TEXNFBL is also RECFM=FB, but with LRECL=256: a longer record with more spaces at the end—different data, different hash. Finally, TEXTNVB is a RECFM=VB dataset. Variable blocked datasets have information at the beginning of each record with the record length.
This MD5 command isn’t the only z/OS UNIX command for hashes. Others include sha256, sha512 and rmd160.
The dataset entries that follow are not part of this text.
-- ==== Sys2Proof/Machine/Operands.lean ====
section
/-! DEFINITION. What the commands make of their operands: the secret split (R77), the length limits (R63), the window
check of NEXT_BYTES (R96), the optional secret and seed of INIT (R78, R79). -/

namespace Sys2Proof.Machine

/-- `l = ceil(n/2) = (n >> 1) + (n & 1)` (R64 (a), R77). -/
def splitLength (n : Nat) : Nat := (n >>> 1) + (n &&& 1)

/-- `S1 = s[0 .. l)`, the first half (R77). -/
def firstHalf (s : Bytes) : Bytes := s.take (splitLength s.length)

/-- `S2 = s[n-l .. n)`, the last half (R77). -/
def lastHalf (s : Bytes) : Bytes := s.drop (s.length - splitLength s.length)

/-- The half that keys the core of chain `h`: `S1` the MD5 core, `S2` the SHA-1 core (R78). -/
def halfFor : Chain → Bytes → Bytes
  | .md5 => firstHalf
  | .sha1 => lastHalf

/-- A supplied operand longer than its maximum (R63). -/
def overLimit (limit : Nat) : Option Bytes → Bool
  | none => false
  | some b => decide (b.length > limit)

/-- R60's `TOO_LONG`: the INIT that R63 refuses. Log entry 6. -/
def tooLong (c : Config) (secret seed : Option Bytes) : Bool :=
  overLimit c.maxSecretLen secret || overLimit c.maxSeedLen seed

/-- Both cores accept their half of the secret (R76 (1)). -/
def secretOk (c : Config) (secret : Bytes) : Bool :=
  c.keyOk .md5 (halfFor .md5 secret) && c.keyOk .sha1 (halfFor .sha1 secret)

/-- The window check of NEXT_BYTES, on exact integers (R96, R64 (e)). -/
def windowBad (cap : Nat) (offset length : Int) : Bool :=
  decide (offset < 0) || decide (length < 0) || decide (offset + length > cap)

/-- The key load: MD5 port first, then SHA-1 (R78); nothing where no secret is supplied. -/
def keyLoad (c : Config) (secret : Option Bytes) (s : State) : State :=
  match secret with
  | none => s
  | some x => macInit c .sha1 (halfFor .sha1 x) (macInit c .md5 (halfFor .md5 x) (s.setPhase .keyload))

/-- The seed store (R79); nothing where no seed is supplied. -/
def storeSeed (seed : Option Bytes) (s : State) : State :=
  match seed with
  | none => s
  | some d => s.setSeed d

end Sys2Proof.Machine
end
Other Hash Creation Options
There are a couple of other options that can be used to create a hash. We could call these z/OS UNIX commands from batch using the BPXBATCH or similar utility. For example:
//GENHASH EXEC PGM=BPXBATCH //STDOUT DD SYSOUT=* //STDERR DD SYSOUT=* //STDPARM DD * SH sha256 "//'DZS.TEXT'"
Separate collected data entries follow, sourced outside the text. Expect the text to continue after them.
-- ==== Sys2Proof/Machine/Flags.lean ====
section
/-! DEFINITION. Status codes, the order of the checks, and the response word with its flags DV and RDY (30_encoding.md
R56, 60_exceptions.md R105, R115); the one way a command ends (R116, R138). -/

namespace Sys2Proof.Machine

/-- The statuses of R105's table. -/
inductive Status where
  | ok
  | illegalState
  | noSecret
  | noSeed
  | invalidKey
  | nullDest
  | bounds
  | illegalCmd
  | length
  deriving DecidableEq, Repr

/-- R105's numbers. -/
def Status.code : Status → Byte
  | .ok => 0x00
  | .illegalState => 0x01
  | .noSecret => 0x02
  | .noSeed => 0x03
  | .invalidKey => 0x04
  | .nullDest => 0x05
  | .bounds => 0x06
  | .illegalCmd => 0x07
  | .length => 0x08

/-- The checks of INIT in R115's order (R76, R81). -/
def initStatus (c : Config) (ready : Bool) (secret seed : Option Bytes) : Status :=
  if tooLong c secret seed then .length
  else
    match secret with
    | some x =>
      if secretOk c x then (if seed.isNone && !ready then .noSeed else .ok) else .invalidKey
    | none => if ready then .ok else .noSecret

/-- The check of NEXT_BYTE (R95). -/
def nextByteStatus (ready : Bool) : Status := if ready then .ok else .illegalState

/-- The checks of NEXT_BYTES in R115's order (R96). -/
def nextBytesStatus (ready : Bool) (dest : Option Nat) (offset length : Int) : Status :=
  if ready then
    match dest with
    | none => .nullDest
    | some cap => if windowBad cap offset length then .bounds else .ok
  else .illegalState

/-- The response word of R56: zero, RDY, DV, DATA, STATUS from bit 31 down. `data` is the drawn byte of a NEXT_BYTE that
answers OK, and DV says whether there is one. -/
def responseWord (st : Status) (data : Option Byte) (rdy : Bool) : Word :=
  (0 : BitVec 14) ++ BitVec.ofBool rdy ++ BitVec.ofBool data.isSome ++ data.getD 0 ++ st.code

/-- The end of a command: `phase <- RESPOND; respond(st, data); phase <- IDLE`; RDY is `init` after the command (R56). -/
def State.finish (st : Status) (data : Option Byte) (s : State) : State :=
  ((s.setPhase .respond).log (.response (responseWord st data s.init))).setPhase .idle

/-- `raise <Error>` (00_scope.md §6.2, R116): no register written, no DST write, one response word. -/
def State.raiseError (st : Status) (s : State) : State := s.finish st none

end Sys2Proof.Machine
end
SAS users can use hash functions like md5 and sha256 provided with SAS. So, we could code:
Data MYDATA1; Set INFILE.DATA333 Hash = md5(THREESENT);
Java programmers can use the MessageDigest classes to create hashes. For example:
MessageDigest md5Digest = MessageDigest.getInstance("MD-5");
md5Digest.update(firstThreeSentences);
byte[] outHash = md5Digest();
LA R4,STRING R4 -> String
L R5,STRINGL R5 = String Length
XR R2,R2 Zero R2
LOOP CKSM R2,R4 R2 = Hash (checksum)
BNZ LOOP If CC <> 0, have more to do
…
STRING DC C'Hashes can be really handy. '
DC C'Want confirm that a file was received intact? '
DC C'Compare sender and receiver hashes.'
STRINGL DC AL4(*-STRING)
This program returns the (hexadecimal) number x’ 8E51768C’.
Standard Hashes and ICSF
There are several ways to generate a hash in z/OS. However, we’ll probably want a standard hash, and that’s where ICSF comes to the rescue. It can be called from a program calling an API, or a z/OS UNIX command, and provides features to generate many different types of hashes: using CCA or PKCS#11 APIs.